[Collected data]
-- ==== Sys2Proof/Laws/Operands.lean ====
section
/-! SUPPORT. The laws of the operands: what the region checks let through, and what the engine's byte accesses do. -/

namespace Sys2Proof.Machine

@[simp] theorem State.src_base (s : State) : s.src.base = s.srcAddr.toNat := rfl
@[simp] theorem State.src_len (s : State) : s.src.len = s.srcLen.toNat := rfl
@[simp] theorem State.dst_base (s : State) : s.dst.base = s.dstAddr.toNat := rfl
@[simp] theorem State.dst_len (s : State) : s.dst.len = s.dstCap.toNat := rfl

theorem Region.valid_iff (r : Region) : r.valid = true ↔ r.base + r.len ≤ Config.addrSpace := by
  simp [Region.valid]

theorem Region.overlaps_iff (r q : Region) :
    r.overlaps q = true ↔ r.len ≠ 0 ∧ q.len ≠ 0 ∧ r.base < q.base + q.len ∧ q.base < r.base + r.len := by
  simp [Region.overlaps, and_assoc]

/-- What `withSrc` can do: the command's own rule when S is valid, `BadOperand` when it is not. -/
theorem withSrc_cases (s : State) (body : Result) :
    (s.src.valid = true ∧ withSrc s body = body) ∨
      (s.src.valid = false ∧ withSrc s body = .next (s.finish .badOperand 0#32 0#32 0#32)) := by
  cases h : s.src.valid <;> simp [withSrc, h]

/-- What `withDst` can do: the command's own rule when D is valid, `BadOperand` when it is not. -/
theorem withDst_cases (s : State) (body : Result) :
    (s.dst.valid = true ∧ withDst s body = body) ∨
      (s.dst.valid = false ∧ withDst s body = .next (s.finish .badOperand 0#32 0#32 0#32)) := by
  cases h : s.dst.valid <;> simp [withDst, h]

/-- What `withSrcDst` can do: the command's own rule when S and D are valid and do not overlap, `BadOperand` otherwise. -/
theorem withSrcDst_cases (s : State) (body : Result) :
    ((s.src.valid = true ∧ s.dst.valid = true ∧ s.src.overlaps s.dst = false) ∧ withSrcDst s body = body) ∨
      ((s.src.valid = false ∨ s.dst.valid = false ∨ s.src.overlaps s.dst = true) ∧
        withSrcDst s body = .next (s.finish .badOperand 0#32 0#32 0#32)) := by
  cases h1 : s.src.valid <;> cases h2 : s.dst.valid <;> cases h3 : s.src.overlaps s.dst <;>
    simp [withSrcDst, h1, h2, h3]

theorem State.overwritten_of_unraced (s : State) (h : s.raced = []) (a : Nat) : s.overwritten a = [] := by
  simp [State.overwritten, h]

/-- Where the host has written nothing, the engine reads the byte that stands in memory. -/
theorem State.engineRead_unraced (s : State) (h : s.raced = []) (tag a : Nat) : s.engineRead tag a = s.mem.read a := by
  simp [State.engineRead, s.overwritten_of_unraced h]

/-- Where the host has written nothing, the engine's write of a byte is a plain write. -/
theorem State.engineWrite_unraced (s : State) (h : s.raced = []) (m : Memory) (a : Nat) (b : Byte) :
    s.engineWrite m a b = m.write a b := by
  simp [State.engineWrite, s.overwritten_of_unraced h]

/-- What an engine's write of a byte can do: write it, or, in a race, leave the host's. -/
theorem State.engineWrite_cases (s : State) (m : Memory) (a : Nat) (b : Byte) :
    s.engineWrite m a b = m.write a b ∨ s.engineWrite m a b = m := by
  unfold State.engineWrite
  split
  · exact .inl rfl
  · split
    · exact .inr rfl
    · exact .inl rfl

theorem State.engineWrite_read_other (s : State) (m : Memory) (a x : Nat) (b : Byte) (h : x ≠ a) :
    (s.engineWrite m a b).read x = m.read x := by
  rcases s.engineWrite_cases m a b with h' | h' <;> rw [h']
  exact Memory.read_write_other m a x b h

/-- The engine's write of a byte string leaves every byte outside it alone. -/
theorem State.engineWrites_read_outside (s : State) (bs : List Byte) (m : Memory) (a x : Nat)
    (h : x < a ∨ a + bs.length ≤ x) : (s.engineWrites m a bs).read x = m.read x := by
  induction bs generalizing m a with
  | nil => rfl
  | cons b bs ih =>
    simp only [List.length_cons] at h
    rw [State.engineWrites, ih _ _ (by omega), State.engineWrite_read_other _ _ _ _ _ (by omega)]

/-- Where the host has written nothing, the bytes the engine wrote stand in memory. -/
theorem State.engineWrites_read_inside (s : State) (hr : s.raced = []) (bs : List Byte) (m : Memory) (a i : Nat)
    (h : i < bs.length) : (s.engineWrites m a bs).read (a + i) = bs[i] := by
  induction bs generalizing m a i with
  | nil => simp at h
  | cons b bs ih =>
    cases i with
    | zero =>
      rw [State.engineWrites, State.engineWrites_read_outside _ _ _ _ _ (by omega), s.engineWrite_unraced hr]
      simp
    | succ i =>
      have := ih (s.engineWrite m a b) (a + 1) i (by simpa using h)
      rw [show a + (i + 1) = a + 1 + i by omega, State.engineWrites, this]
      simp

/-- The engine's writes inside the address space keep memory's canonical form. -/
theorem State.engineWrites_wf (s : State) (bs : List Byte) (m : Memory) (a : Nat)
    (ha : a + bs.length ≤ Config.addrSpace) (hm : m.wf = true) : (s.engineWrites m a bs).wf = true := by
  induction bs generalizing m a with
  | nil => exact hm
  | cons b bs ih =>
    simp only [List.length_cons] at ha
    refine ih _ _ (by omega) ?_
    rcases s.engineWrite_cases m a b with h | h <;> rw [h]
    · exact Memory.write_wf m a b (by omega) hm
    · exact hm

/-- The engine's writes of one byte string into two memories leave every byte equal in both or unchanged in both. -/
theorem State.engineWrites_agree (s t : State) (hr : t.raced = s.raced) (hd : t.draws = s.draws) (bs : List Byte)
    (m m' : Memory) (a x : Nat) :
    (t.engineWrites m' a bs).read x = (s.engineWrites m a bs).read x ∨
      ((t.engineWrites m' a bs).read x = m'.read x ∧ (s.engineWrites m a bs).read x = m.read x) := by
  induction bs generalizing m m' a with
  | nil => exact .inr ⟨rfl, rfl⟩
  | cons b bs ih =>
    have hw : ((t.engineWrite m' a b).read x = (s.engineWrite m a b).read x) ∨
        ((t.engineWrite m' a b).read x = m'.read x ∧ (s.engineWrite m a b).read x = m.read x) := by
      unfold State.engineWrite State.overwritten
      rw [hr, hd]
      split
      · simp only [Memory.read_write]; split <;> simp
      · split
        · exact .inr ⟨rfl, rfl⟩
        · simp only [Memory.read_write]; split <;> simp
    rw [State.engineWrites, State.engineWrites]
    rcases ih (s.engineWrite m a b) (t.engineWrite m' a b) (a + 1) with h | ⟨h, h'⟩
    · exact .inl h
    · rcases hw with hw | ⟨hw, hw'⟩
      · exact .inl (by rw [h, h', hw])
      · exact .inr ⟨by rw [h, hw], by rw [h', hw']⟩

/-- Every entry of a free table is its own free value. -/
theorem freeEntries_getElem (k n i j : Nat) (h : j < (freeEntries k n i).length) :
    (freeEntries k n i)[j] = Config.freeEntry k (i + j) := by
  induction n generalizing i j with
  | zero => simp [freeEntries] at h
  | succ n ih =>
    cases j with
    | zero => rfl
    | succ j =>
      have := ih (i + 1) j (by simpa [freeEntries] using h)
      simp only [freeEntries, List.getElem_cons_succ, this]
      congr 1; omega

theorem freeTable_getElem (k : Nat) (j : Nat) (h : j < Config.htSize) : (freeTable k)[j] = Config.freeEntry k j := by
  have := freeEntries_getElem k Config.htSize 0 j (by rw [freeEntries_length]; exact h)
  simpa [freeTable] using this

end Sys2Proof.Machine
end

#### TASK REQUIREMENTS
Only a number should come back: the count of lines above that include "split".

#### SOLUTION BELOW
6